Christopher Stafford, chief executive and founding partner of Thirteenth Floor Entertainment Group, which helps produce the Haunted Hayride and Shaqtoberfest, said guests haven’t been complaining to him about the higher prices. Instead, he said they are happy that the events offer lower priced tickets on nights when demand is lower, known as dynamic pricing.
“I think people are still excited to go out for Halloween,” he said, as he stood among streams of people lining up to walk through haunted mazes and buy snacks at the Haunted Hayride event.
Admission to Universal Studios Hollywood’s Halloween Horror Nights is priced at $72 to $102 a night this year, up from $69 to $99 last year, with parking rates rising to $30 from $28. So far, every night of the event has been sold out, prompting park officials to add an extra day to the event, Wednesday, Oct. 19.
In a statement, Disneyland officials said the high demand for the Oogie Boogie Bash suggests that fans consider the event worth the higher prices.
“Our guests continue to love the value of the event, which sold out 72 hours after general tickets went on sale,” according to the statement.
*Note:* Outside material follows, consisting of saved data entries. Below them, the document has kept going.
-- ==== Sys2Proof/Machine/VariableForms.lean ====
section
/-! DEFINITION. The five variable-control forms (41_vpermilps_variable.md R105 to R109): the `r/m` operand holds the
controls, the register `s1` the data. -/

namespace Sys2Proof.Machine

open Host (Outcome)

/-- F1 (R105). -/
def execVexVar128 (d s1 : BitVec 4) (rm : VexRM) (s : State) : Outcome State Fault Refusal :=
  runVex .f1 s d rm (vexLen rm false) fun ctl => permVar .v128 (readVL s .v128 (s1.setWidth 5)) ctl

/-- F3 (R106). -/
def execVexVar256 (d s1 : BitVec 4) (rm : VexRM) (s : State) : Outcome State Fault Refusal :=
  runVex .f3 s d rm (vexLen rm false) fun ctl => permVar .v256 (readVL s .v256 (s1.setWidth 5)) ctl

/-- F5 (R107). -/
def execEvexVar128 (d s1 : BitVec 5) (rm : EvexRM) (m : WriteMask) (s : State) : Outcome State Fault Refusal :=
  runEvex .f5 s d rm m (evexLen rm false) fun ctl => permVar .v128 (readVL s .v128 s1) ctl

/-- F6 (R108). -/
def execEvexVar256 (d s1 : BitVec 5) (rm : EvexRM) (m : WriteMask) (s : State) : Outcome State Fault Refusal :=
  runEvex .f6 s d rm m (evexLen rm false) fun ctl => permVar .v256 (readVL s .v256 s1) ctl

/-- F7 (R109). -/
def execEvexVar512 (d s1 : BitVec 5) (rm : EvexRM) (m : WriteMask) (s : State) : Outcome State Fault Refusal :=
  runEvex .f7 s d rm m (evexLen rm false) fun ctl => permVar .v512 (readVL s .v512 s1) ctl

end Sys2Proof.Machine
end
Justyn Schwoegler, a 20-year-old baker from Long Beach, echoed the sentiment of many Halloween fanatics this year. He has already attended five Halloween events, including Universal Studios Hollywood’s Halloween Horror Nights, and plans to take part in at least eight more this year, including celebrations in Orlando, Fla., and San Diego. He described this as his “per usual” Halloween routine.
“Overall, I do feel as though haunt events progressively have gotten more expensive,” he said. “I feel it’s justified if the quality keeps going up and is up to par. The same goes for any candy, costumes and decorations out there, which I feel have also gone up price-wise.”